Could we please have documented somewhere a reference implementation in Python for the glob part that complies with the mandatory requirements of the PEP? (maybe an attachment? Or something in the PyPA docs?)

I feel that we departed from the original intention of “let’s document whatever stdlib’s glob do, so that we can implement it in other languages” to something that require a lot more validations which are not implemented by the stdlib itself.

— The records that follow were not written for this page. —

-- ==== Sys2Proof/Machine/Vfunc.lean ====
section
/-!
DEFINITION. The vector functions of 03 R112-R116 by their algorithms. Every table entry and coefficient is the FP32
rounding of the real number that the rule states.
-/

namespace Sys2Proof.Machine

/-- TRcp (03 R113): entry i is 1 / (1 + (2i + 1)/256), rounded to FP32. -/
def tRcp : List Nat :=
  [0x3F7F00FF, 0x3F7D08E5, 0x3F7B1885, 0x3F792FB2, 0x3F774E40, 0x3F757404, 0x3F73A0D5, 0x3F71D48C]
    ++ [0x3F700F01, 0x3F6E500F, 0x3F6C9791, 0x3F6AE564, 0x3F693965, 0x3F679373, 0x3F65F36D, 0x3F645933]
    ++ [0x3F62C4A7, 0x3F6135AA, 0x3F5FAC1F, 0x3F5E27EB, 0x3F5CA8F1, 0x3F5B2F17, 0x3F59BA42, 0x3F584A5A]
    ++ [0x3F56DF44, 0x3F5578E9, 0x3F541733, 0x3F52BA08, 0x3F516154, 0x3F500D01, 0x3F4EBCF9, 0x3F4D7127]
    ++ [0x3F4C2978, 0x3F4AE5D8, 0x3F49A634, 0x3F486A79, 0x3F473294, 0x3F45FE74, 0x3F44CE08, 0x3F43A13E]
    ++ [0x3F427806, 0x3F415250, 0x3F40300C, 0x3F3F112B, 0x3F3DF59D, 0x3F3CDD53, 0x3F3BC841, 0x3F3AB656]
    ++ [0x3F39A786, 0x3F389BC3, 0x3F379301, 0x3F368D31, 0x3F358A48, 0x3F348A3A, 0x3F338CFA, 0x3F32927C]
    ++ [0x3F319AB6, 0x3F30A59B, 0x3F2FB322, 0x3F2EC33E, 0x3F2DD5E6, 0x3F2CEB10, 0x3F2C02B0, 0x3F2B1CBE]
    ++ [0x3F2A392F, 0x3F2957FB, 0x3F287917, 0x3F279C7B, 0x3F26C21E, 0x3F25E9F7, 0x3F2513FD, 0x3F244029]
    ++ [0x3F236E72, 0x3F229ECF, 0x3F21D13A, 0x3F2105A9, 0x3F203C17, 0x3F1F747A, 0x3F1EAECD, 0x3F1DEB07]
    ++ [0x3F1D2922, 0x3F1C6917, 0x3F1BAADF, 0x3F1AEE73, 0x3F1A33CD, 0x3F197AE7, 0x3F18C3BB, 0x3F180E41]
    ++ [0x3F175A75, 0x3F16A850, 0x3F15F7CC, 0x3F1548E5, 0x3F149B93, 0x3F13EFD2, 0x3F13459C, 0x3F129CEC]
    ++ [0x3F11F5BD, 0x3F115009, 0x3F10ABCC, 0x3F100901, 0x3F0F67A2, 0x3F0EC7AB, 0x3F0E2918, 0x3F0D8BE3]
    ++ [0x3F0CF009, 0x3F0C5584, 0x3F0BBC51, 0x3F0B246B, 0x3F0A8DCD, 0x3F09F874, 0x3F09645C, 0x3F08D181]
    ++ [0x3F083FDE, 0x3F07AF70, 0x3F072033, 0x3F069223, 0x3F06053C, 0x3F05797C, 0x3F04EEDD, 0x3F04655E]
    ++ [0x3F03DCF9, 0x3F0355AD, 0x3F02CF75, 0x3F024A4E, 0x3F01C636, 0x3F014328, 0x3F00C122, 0x3F004020]

/-- TRsq (03 R114): entry 64p + j is 1 / sqrt((1 + (2j + 1)/128) · 2^p). -/
def tRsq : List Nat :=
  [0x3F7F017E, 0x3F7D0D3E, 0x3F7B2452, 0x3F79464E, 0x3F7772CB, 0x3F75A969, 0x3F73E9CB, 0x3F723399]
    ++ [0x3F708681, 0x3F6EE232, 0x3F6D4660, 0x3F6BB2C5, 0x3F6A271A, 0x3F68A31D, 0x3F672691, 0x3F65B139]
    ++ [0x3F6442DB, 0x3F62DB41, 0x3F617A36, 0x3F601F87, 0x3F5ECB04, 0x3F5D7C7F, 0x3F5C33CC, 0x3F5AF0BF]
    ++ [0x3F59B330, 0x3F587AF7, 0x3F5747EE, 0x3F5619F2, 0x3F54F0DF, 0x3F53CC93, 0x3F52ACEE, 0x3F5191D1]
    ++ [0x3F507B1D, 0x3F4F68B6, 0x3F4E5A7F, 0x3F4D505E, 0x3F4C4A38, 0x3F4B47F4, 0x3F4A497A, 0x3F494EB3]
    ++ [0x3F485787, 0x3F4763E2, 0x3F4673AC, 0x3F4586D3, 0x3F449D42, 0x3F43B6E6, 0x3F42D3AD, 0x3F41F383]
    ++ [0x3F411659, 0x3F403C1C, 0x3F3F64BD, 0x3F3E902C, 0x3F3DBE58, 0x3F3CEF34, 0x3F3C22B1, 0x3F3B58C0]
    ++ [0x3F3A9154, 0x3F39CC60, 0x3F3909D6, 0x3F3849AA, 0x3F378BD0, 0x3F36D03D, 0x3F3616E4, 0x3F355FBA]
    ++ [0x3F3450FC, 0x3F32EF41, 0x3F319589, 0x3F304387, 0x3F2EF8F2, 0x3F2DB587, 0x3F2C7904, 0x3F2B432A]
    ++ [0x3F2A13C0, 0x3F28EA8C, 0x3F27C759, 0x3F26A9F4, 0x3F25922C, 0x3F247FD3, 0x3F2372BD, 0x3F226ABE]
    ++ [0x3F2167AF, 0x3F206968, 0x3F1F6FC4, 0x3F1E7AA0, 0x3F1D89D9, 0x3F1C9D4E, 0x3F1BB4E1, 0x3F1AD073]
    ++ [0x3F19EFE6, 0x3F191320, 0x3F183A05, 0x3F17647C, 0x3F16926C, 0x3F15C3BC, 0x3F14F857, 0x3F143026]
    ++ [0x3F136B13, 0x3F12A90B, 0x3F11E9F9, 0x3F112DCA, 0x3F10746D, 0x3F0FBDCE, 0x3F0F09DD, 0x3F0E5889]
    ++ [0x3F0DA9C2, 0x3F0CFD79, 0x3F0C539F, 0x3F0BAC25, 0x3F0B06FD, 0x3F0A641A, 0x3F09C36D, 0x3F0924EC]
    ++ [0x3F088889, 0x3F07EE37, 0x3F0755ED, 0x3F06BF9E, 0x3F062B40, 0x3F0598C7, 0x3F05082A, 0x3F04795F]
    ++ [0x3F03EC5C, 0x3F036117, 0x3F02D788, 0x3F024FA6, 0x3F01C967, 0x3F0144C4, 0x3F00C1B4, 0x3F004030]

/-- TInv (03 R115): entry i is 1 / (1 + i/128). -/
def tInv : List Nat :=
  [0x3F800000, 0x3F7E03F8, 0x3F7C0FC1, 0x3F7A232D, 0x3F783E10, 0x3F76603E, 0x3F74898D, 0x3F72B9D6]
    ++ [0x3F70F0F1, 0x3F6F2EB7, 0x3F6D7304, 0x3F6BBDB3, 0x3F6A0EA1, 0x3F6865AC, 0x3F66C2B4, 0x3F652598]
    ++ [0x3F638E39, 0x3F61FC78, 0x3F607038, 0x3F5EE95C, 0x3F5D67C9, 0x3F5BEB62, 0x3F5A740E, 0x3F5901B2]
    ++ [0x3F579436, 0x3F562B81, 0x3F54C77B, 0x3F53680D, 0x3F520D21, 0x3F50B6A0, 0x3F4F6475, 0x3F4E168A]
    ++ [0x3F4CCCCD, 0x3F4B8728, 0x3F4A4588, 0x3F4907DA, 0x3F47CE0C, 0x3F46980C, 0x3F4565C8, 0x3F443730]
    ++ [0x3F430C31, 0x3F41E4BC, 0x3F40C0C1, 0x3F3FA030, 0x3F3E82FA, 0x3F3D6910, 0x3F3C5264, 0x3F3B3EE7]
    ++ [0x3F3A2E8C, 0x3F392144, 0x3F381703, 0x3F370FBB, 0x3F360B61, 0x3F3509E7, 0x3F340B41, 0x3F330F63]
    ++ [0x3F321643, 0x3F311FD4, 0x3F302C0B, 0x3F2F3ADE, 0x3F2E4C41, 0x3F2D602B, 0x3F2C7692, 0x3F2B8F6A]
    ++ [0x3F2AAAAB, 0x3F29C84A, 0x3F28E83F, 0x3F280A81, 0x3F272F05, 0x3F2655C4, 0x3F257EB5, 0x3F24A9CF]
    ++ [0x3F23D70A, 0x3F23065E, 0x3F2237C3, 0x3F216B31, 0x3F20A0A1, 0x3F1FD80A, 0x3F1F1166, 0x3F1E4CAD]
    ++ [0x3F1D89D9, 0x3F1CC8E1, 0x3F1C09C1, 0x3F1B4C70, 0x3F1A90E8, 0x3F19D723, 0x3F191F1A, 0x3F1868C8]
    ++ [0x3F17B426, 0x3F17012E, 0x3F164FDA, 0x3F15A025, 0x3F14F209, 0x3F144581, 0x3F139A86, 0x3F12F114]
    ++ [0x3F124925, 0x3F11A2B4, 0x3F10FDBC, 0x3F105A38, 0x3F0FB824, 0x3F0F177A, 0x3F0E7835, 0x3F0DDA52]
    ++ [0x3F0D3DCB, 0x3F0CA29C, 0x3F0C08C1, 0x3F0B7034, 0x3F0AD8F3, 0x3F0A42F8, 0x3F09AE41, 0x3F091AC7]
    ++ [0x3F088889, 0x3F07F781, 0x3F0767AB, 0x3F06D905, 0x3F064B8A, 0x3F05BF37, 0x3F053408, 0x3F04A9FA]
    ++ [0x3F042108, 0x3F039930, 0x3F03126F, 0x3F028CC0, 0x3F020821, 0x3F01848E, 0x3F010204, 0x3F008081]

/-- TLg (03 R115): entry i is log2(1 + i/128). -/
def tLg : List Nat :=
  [0x00000000, 0x3C37F286, 0x3CB73CB4, 0x3D08E68F, 0x3D35D69C, 0x3D626FD6, 0x3D8759C5, 0x3D9D517F]
    ++ [0x3DB31FB8, 0x3DC8C50B, 0x3DDE4212, 0x3DF39761, 0x3E0462C4, 0x3E0EE68D, 0x3E19574F, 0x3E23B550]
    ++ [0x3E2E00D2, 0x3E383A17, 0x3E42615F, 0x3E4C76E8, 0x3E567AF1, 0x3E606DB6, 0x3E6A4F72, 0x3E74205F]
    ++ [0x3E7DE0B6, 0x3E83C857, 0x3E88983F, 0x3E8D602E, 0x3E92203D, 0x3E96D888, 0x3E9B8926, 0x3EA03232]
    ++ [0x3EA4D3C2, 0x3EA96DF0, 0x3EAE00D2, 0x3EB28C7F, 0x3EB7110E, 0x3EBB8E96, 0x3EC0052B, 0x3EC474E4]
    ++ [0x3EC8DDD4, 0x3ECD4012, 0x3ED19BB0, 0x3ED5F0C4, 0x3EDA3F60, 0x3EDE8797, 0x3EE2C97D, 0x3EE70525]
    ++ [0x3EEB3A9F, 0x3EEF69FF, 0x3EF39355, 0x3EF7B6B4, 0x3EFBD42B, 0x3EFFEBCD, 0x3F01FED4, 0x3F0404E8]
    ++ [0x3F060828, 0x3F08089E, 0x3F0A0650, 0x3F0C0146, 0x3F0DF989, 0x3F0FEF1F, 0x3F11E20F, 0x3F13D260]
    ++ [0x3F15C01A, 0x3F17AB44, 0x3F1993E3, 0x3F1B7A00, 0x3F1D5DA0, 0x3F1F3ECA, 0x3F211D84, 0x3F22F9D5]
    ++ [0x3F24D3C2, 0x3F26AB53, 0x3F28808C, 0x3F2A5374, 0x3F2C2411, 0x3F2DF268, 0x3F2FBE80, 0x3F31885C]
    ++ [0x3F335004, 0x3F35157D, 0x3F36D8CB, 0x3F3899F5, 0x3F3A58FF, 0x3F3C15EE, 0x3F3DD0C8, 0x3F3F8991]
    ++ [0x3F41404F, 0x3F42F506, 0x3F44A7BA, 0x3F465872, 0x3F480731, 0x3F49B3FB, 0x3F4B5ED7, 0x3F4D07C7]
    ++ [0x3F4EAED0, 0x3F5053F7, 0x3F51F740, 0x3F5398AF, 0x3F553848, 0x3F56D60F, 0x3F587209, 0x3F5A0C3A]
    ++ [0x3F5BA4A4, 0x3F5D3B4E, 0x3F5ED039, 0x3F60636A, 0x3F61F4E5, 0x3F6384AD, 0x3F6512C7, 0x3F669F35]
    ++ [0x3F6829FB, 0x3F69B31E, 0x3F6B3A9F, 0x3F6CC083, 0x3F6E44CD, 0x3F6FC781, 0x3F7148A1, 0x3F72C832]
    ++ [0x3F744636, 0x3F75C2B0, 0x3F773DA4, 0x3F78B714, 0x3F7A2F04, 0x3F7BA578, 0x3F7D1A71, 0x3F7E8DF2]

/-- TExp (03 R116): entry i is 2^(i/64). -/
def tExp : List Nat :=
  [0x3F800000, 0x3F8164D2, 0x3F82CD87, 0x3F843A29, 0x3F85AAC3, 0x3F871F62, 0x3F88980F, 0x3F8A14D5]
    ++ [0x3F8B95C2, 0x3F8D1ADF, 0x3F8EA43A, 0x3F9031DC, 0x3F91C3D3, 0x3F935A2B, 0x3F94F4F0, 0x3F96942D]
    ++ [0x3F9837F0, 0x3F99E046, 0x3F9B8D3A, 0x3F9D3EDA, 0x3F9EF532, 0x3FA0B051, 0x3FA27043, 0x3FA43516]
    ++ [0x3FA5FED7, 0x3FA7CD94, 0x3FA9A15B, 0x3FAB7A3A, 0x3FAD583F, 0x3FAF3B79, 0x3FB123F6, 0x3FB311C4]
    ++ [0x3FB504F3, 0x3FB6FD92, 0x3FB8FBAF, 0x3FBAFF5B, 0x3FBD08A4, 0x3FBF179A, 0x3FC12C4D, 0x3FC346CD]
    ++ [0x3FC5672A, 0x3FC78D75, 0x3FC9B9BE, 0x3FCBEC15, 0x3FCE248C, 0x3FD06334, 0x3FD2A81E, 0x3FD4F35B]
    ++ [0x3FD744FD, 0x3FD99D16, 0x3FDBFBB8, 0x3FDE60F5, 0x3FE0CCDF, 0x3FE33F89, 0x3FE5B907, 0x3FE8396A]
    ++ [0x3FEAC0C7, 0x3FED4F30, 0x3FEFE4BA, 0x3FF28177, 0x3FF5257D, 0x3FF7D0DF, 0x3FFA83B3, 0x3FFD3E0C]

/-- A1 to A4 (03 R115): (−1)^(k+1) / (k · ln 2). -/
def coefA : List Nat :=
  [0x3FB8AA3B, 0xBF38AA3B, 0x3EF6384F, 0xBEB8AA3B]

/-- B1 to B4 (03 R116): (ln 2)^k / k!. -/
def coefB : List Nat :=
  [0x3F317218, 0x3E75FDF0, 0x3D635847, 0x3C1D955B]

/-- Entry i of a table. -/
def entry (t : List Nat) (i : Nat) : BitVec 32 := BitVec.ofNat 32 (t[i]?.getD 0)

/-- 1.0 in FP32. -/
def one32 : BitVec 32 := 0x3F800000#32
/-- The canonical NaN of FP32 (03 R90). -/
def nan32 : BitVec 32 := 0x7FC00000#32
/-- An FP32 pattern with its sign changed. -/
def neg32 (v : BitVec 32) : BitVec 32 := v ^^^ 0x80000000#32

/-- Decompose (03 R112) of a nonzero finite value: m in [1, 2) as an FP32 pattern, and e. -/
def decompose (v : Dy) : BitVec 32 × Int :=
  let e := v.exp
  (fp32 .rne (.fin { v.abs with e := v.abs.e - e }), e)

/-- Scale (03 R112). -/
def scale32 (v : BitVec 32) (n : Int) : BitVec 32 :=
  match num32 v with
  | .fin w => fp32 .rne (.fin { w with e := w.e + n })
  | x => fp32 .rne x

/-- The fraction field of m's top `b` bits: floor((m − 1) · 2^b). -/
def topIndex (m : BitVec 32) (b : Nat) : Nat := (m.toNat % 2 ^ 23) / 2 ^ (23 - b)

/-- VRCP on one FP32 lane (03 R113). -/
def vrcp32 (x : BitVec 32) : BitVec 32 :=
  match num32 x with
  | .nan => nan32
  | .inf s => if s then 0x80000000#32 else 0#32
  | .zero s => if s then 0xFF800000#32 else 0x7F800000#32
  | .fin v =>
    let d := decompose v
    let m := d.1
    let y := entry tRcp (topIndex m 7)
    let y := fma32 .rne y (fma32 .rne (neg32 m) y one32) y
    let y := fma32 .rne y (fma32 .rne (neg32 m) y one32) y
    let r := scale32 y (-d.2)
    if v.m < 0 then neg32 r else r

/-- One step of VRSQ (03 R114). -/
def rsqStep (mm y : BitVec 32) : BitVec 32 :=
  fma32 .rne (fmul32 .rne y 0x3F000000#32) (fma32 .rne (neg32 mm) (fmul32 .rne y y) one32) y

/-- VRSQ on one FP32 lane (03 R114). -/
def vrsq32 (x : BitVec 32) : BitVec 32 :=
  match num32 x with
  | .nan => nan32
  | .inf s => if s then nan32 else 0#32
  | .zero s => if s then 0xFF800000#32 else 0x7F800000#32
  | .fin v =>
    if v.m < 0 then nan32
    else
      let d := decompose v
      let p := d.2 % 2
      let h := (d.2 - p) / 2
      let mm := scale32 d.1 p
      let y := entry tRsq (64 * p.toNat + topIndex d.1 6)
      let y := rsqStep mm (rsqStep mm y)
      scale32 y (-h)

/-- VLOG2 on one FP32 lane (03 R115). -/
def vlog32 (x : BitVec 32) : BitVec 32 :=
  match num32 x with
  | .nan => nan32
  | .inf s => if s then nan32 else 0x7F800000#32
  | .zero _ => 0xFF800000#32
  | .fin v =>
    if v.m < 0 then nan32
    else
      let d := decompose v
      let i := topIndex d.1 7
      let u := fma32 .rne d.1 (entry tInv i) 0xBF800000#32
      let q := fma32 .rne u (entry coefA 3) (entry coefA 2)
      let q := fma32 .rne u q (entry coefA 1)
      let q := fma32 .rne u q (entry coefA 0)
      let q := fmul32 .rne u q
      let e := fp32 .rne (Num.ofDy (.int d.2))
      fadd32 .rne (fadd32 .rne e (entry tLg i)) q

/-- VEXP2 on one FP32 lane (03 R116). -/
def vexp32 (x : BitVec 32) : BitVec 32 :=
  let go := fun (v : Dy) =>
    let n := v.floorAt 0
    let i := (v.add (.int (-n))).floorAt (-6)
    let u := fp32 .rne (Num.ofDy ((v.add (.int (-n))).add { m := -i, e := -6 }))
    let q := fma32 .rne u (entry coefB 3) (entry coefB 2)
    let q := fma32 .rne u q (entry coefB 1)
    let q := fma32 .rne u q (entry coefB 0)
    let q := fmul32 .rne u q
    let t := entry tExp i.toNat
    scale32 (fma32 .rne t q t) n
  match num32 x with
  | .nan => nan32
  | .inf s => if s then 0#32 else 0x7F800000#32
  | .zero _ => go (.int 0)
  | .fin v =>
    if (Dy.int 128).le v then 0x7F800000#32
    else if v.lt (.int (-150)) then 0#32
    else go v

end Sys2Proof.Machine
end

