/-! ## The verifier -/

/-- The timed chains walked: those of the entries whose first line is code and that name a tile. -/
def Image.walks (m : Image) (line : Nat → Option Line) : List (ChainEntry × Walked) :=
  (m.chains.filter fun c => decide (1 ≤ c.eng) && decide (c.eng ≤ 4) && (line c.first).isSome && decide (c.frm ≤ c.toId)).map fun c =>
    (c, walkEntry line c)

/-- The offences of an image's timed chains and tables, once its own layout and chain table stand. -/
def badRest (x : Setting) (m : Image) (walks : List (ChainEntry × Walked)) : List Offence :=
  let p := x.part
  let walkOf := fun (t e : Nat) =>
    (walks.find? fun y => y.1.eng == e && decide (y.1.frm ≤ t) && decide (t ≤ y.1.toId)).map Prod.snd
  let evsOf := fun (t e : Nat) => ((walkOf t e).map Walked.evs).getD []
  let mills := fun (t : Nat) => evsOf t 1
  let tiles := (List.range p.tileCount).filter m.names
  let size := tiles.filterMap fun t =>
    let ls := ([1, 2, 3, 4].flatMap fun e => ((walkOf t e).map Walked.lines).getD []).eraseDups
    if 2048 < ls.length then some { status := stBadSize, tile := t, line := 0, slot := 0, cause := 0 } else none
  (walks.flatMap fun y => y.2.offs) ++ size ++ (walks.flatMap fun y => badSpacing y.1.frm y.2.evs)
    ++ (tiles.flatMap fun t => badReeve m t (evsOf t 4) ++ badHbm m p t (evsOf t 3) ++ badGang m p mills t ++ badBanks p mills t
        ++ badLinks m p t (((evsOf t 2).map fun e => (2, e)).foldr insertEv ((evsOf t 3).map fun e => (3, e))))
    ++ badSlots m p
    ++ ((recordIds m false 0x830 0x83F p.tileCount).flatMap fun t => badTable m false t 0x830 x.place.mbase x.place.mlen)
    ++ ((recordIds m true 0x700 0x70F p.coreCount).flatMap fun c => badTable m true c 0x700 x.place.lbase x.place.llen)
    ++ badOwned m

/-- The verifier (02 R72): the image that passes, or the first offence of the first status. -/
def verify (x : Setting) (img : Nat → Option Line) : Except Offence Image :=
  let at_ := fun (n : Nat) => { status := stBadImage, tile := noTile, line := n, slot := 0, cause := 0 : Offence }
  match img 0 with
  | none => .error (at_ 0)
  | some l0 =>
    match imgHead l0 with
    | none => .error (at_ 0)
    | some h =>
      let line := fun (n : Nat) => (img n).getD 0#512
      let unread := (List.range h.nlines).find? fun n => (img n).isNone
      let u := unread.getD h.nlines
      let m := parseImage line (fun n => (img n).isSome) h u
      match firstOffence ((unread.map at_).toList ++ badImage x m.1 m.2 u) with
      | some o => .error o
      | none =>
        let bad := badEntries m.1 x.part
        let walks := m.1.walks (fun n => if h.code ≤ n ∧ n < h.code + h.ncode then img n else none)
        let chain := (walks.flatMap fun y => y.2.offs.filter fun o => o.status == stBadChain)
          ++ bad.map fun i => { status := stBadChain, tile := noTile, line := h.chainLine i, slot := 0, cause := 0 }
        match firstOffence chain with
        | some o => .error o
        | none =>
          match firstStatus (badRest x m.1 walks) with
          | some o => .error o
          | none => .ok m.1

end Sys2Proof.Machine
end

We received something similar to the following in a contribution to setuptools: Validate license-files glob patterns by cdce8p · Pull Request #4841 · pypa/setuptools · GitHub (thanks @cdce8p)[1]

import os
import re
from glob import glob


def find_pattern(pattern: str) -> list[str]:
    """
    >>> find_pattern("/LICENSE.MIT")
    Traceback (most recent call last):
    ...
    ValueError: Pattern '/LICENSE.MIT' should be relative...
    >>> find_pattern("../LICENSE.MIT")
    Traceback (most recent call last):
    ...
    ValueError: Pattern '../LICENSE.MIT' cannot contain '..'...
    >>> find_pattern("LICEN{CSE*")
    Traceback (most recent call last):
    ...
    ValueError: Pattern 'LICEN{CSE*' contains invalid characters...
    """
    if ".." in pattern:
        raise ValueError(f"Pattern {pattern!r} cannot contain '..'")
    if pattern.startswith((os.sep, "/")) or ":\\" in pattern:
        raise ValueError(
            f"Pattern {pattern!r} should be relative and must not start with '/'"
        )
    if re.match(r'^[\w\-\.\/\*\?\[\]]+$', pattern) is None:
        raise ValueError(
            f"Pattern '{pattern}' contains invalid characters. "
            "https://packaging.python.org/en/latest/specifications/pyproject-toml/#license-files"
        )
    found = glob(pattern, recursive=True)
    if not found:
        raise ValueError(f"Pattern '{pattern}' did not match any files.")
    return found

Is it enough/complete/correct? (at first glance I would say yes by looking at the text of the PEP, but I would like a second opinion)


  1. the example code is a modification of the original contribution ↩︎